(Saved data entries)
--------------------------------
-- ==== Sys2Proof/Certificates/Slice0/Obligations.lean ====
section
/-!
DEFINITION. The statements for the provers, each from the spec's numbered rules (OBLIGATIONS.json gives the rule and its
sentence).
-/

open Sys2Proof Sys2Proof.Machine

/-! ### Command words -/

/-- R91, R93: the command map, each row by its match and mask, the unsupported rows last. -/
def Obligations.CommandMapDecodes : Prop :=
  ∀ w : Word,
    (w &&& 0x00000001 = 0x00000000 → decodeCmd w = .nop) ∧
    (w &&& 0x0000FF03 = 0x00000001 → decodeCmd w = .hufEnc) ∧
    (w &&& 0x0000FF03 = 0x00000003 → decodeCmd w = .hufDec) ∧
    (w &&& 0x0000FF03 = 0x00000101 → decodeCmd w = .rleEnc) ∧
    (w &&& 0x0000FF03 = 0x00000103 → decodeCmd w = .rleDec) ∧
    (w &&& 0x0000FF03 = 0x00000201 → decodeCmd w = .lzEnc) ∧
    (w &&& 0x0000FF03 = 0x00000203 → decodeCmd w = .lzDec) ∧
    (w &&& 0x00000003 = 0x00000001 → 3 ≤ (w.extractLsb' 8 8).toNat → decodeCmd w = .unsupEnc (w.extractLsb' 8 8)) ∧
    (w &&& 0x00000003 = 0x00000003 → 3 ≤ (w.extractLsb' 8 8).toNat → decodeCmd w = .unsupDec (w.extractLsb' 8 8))

/-- R92: a word with reserved bits set decodes as the same word with them clear, and a host write of either to CMD does
the same in every state. -/
def Obligations.ReservedCommandBitsIgnored : Prop :=
  ∀ w : Word, decodeCmd w = decodeCmd (w &&& 0x0000FF03) ∧
    ∀ s : State, s.serve (.write 0 4 w) = s.serve (.write 0 4 (w &&& 0x0000FF03))

/-- R90, R91, R107: no bit of a command is dropped: decoding an encoded well-formed command gives it back, encoding a
decoded word gives its unreserved bits back (a NOP has none), and the opcode table's numbering reads the same word. -/
def Obligations.DecodeEncodeAgree : Prop :=
  (∀ i : Instr, i.wf = true → decodeCmd (encode i) = i) ∧
  (∀ w : Word, encode (decodeCmd w) = if w.getLsbD 0 then w &&& 0x0000FF03 else 0) ∧
  (∀ w : Word, (decodeCmd w).wf = true) ∧
  (∀ w : Word, decodeTableWord 32 w.toNat = some (decodeCmd w))

/-- Words written out in the spec: R93, R107, R108 and the vectors V-DSP-5, V-DSP-10, V-DSP-11. -/
def Obligations.SampleCommandWords : Prop :=
  decodeCmd 0x00000000 = .nop ∧ decodeCmd 0x00000202 = .nop ∧
  decodeCmd 0x00000001 = .hufEnc ∧ decodeCmd 0x000100FD = .hufEnc ∧ decodeCmd 0x00000003 = .hufDec ∧
  decodeCmd 0x00000101 = .rleEnc ∧ decodeCmd 0x00000103 = .rleDec ∧
  decodeCmd 0x00000201 = .lzEnc ∧ decodeCmd 0x00000203 = .lzDec ∧
  decodeCmd 0x00000301 = .unsupEnc 0x03 ∧ decodeCmd 0x00000701 = .unsupEnc 0x07 ∧
  decodeCmd 0x0000FF03 = .unsupDec 0xFF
--------------------------------
EXERCISE: Would you print exactly, and only, the lines of the data above from the line with "(w &&& 0x0000FF03 = 0x00000203" through the line with "back, encoding a", inclusive?

TASK OUTPUT:
    (w &&& 0x0000FF03 = 0x00000203 → decodeCmd w = .lzDec) ∧
    (w &&& 0x00000003 = 0x00000001 → 3 ≤ (w.extractLsb' 8 8).toNat → decodeCmd w = .unsupEnc (w.extractLsb' 8 8)) ∧
    (w &&& 0x00000003 = 0x00000003 → 3 ≤ (w.extractLsb' 8 8).toNat → decodeCmd w = .unsupDec (w.extractLsb' 8 8))

/-- R92: a word with reserved bits set decodes as the same word with them clear, and a host write of either to CMD does
the same in every state. -/
def Obligations.ReservedCommandBitsIgnored : Prop :=
  ∀ w : Word, decodeCmd w = decodeCmd (w &&& 0x0000FF03) ∧
    ∀ s : State, s.serve (.write 0 4 w) = s.serve (.write 0 4 (w &&& 0x0000FF03))

/-- R90, R91, R107: no bit of a command is dropped: decoding an encoded well-formed command gives it back, encoding a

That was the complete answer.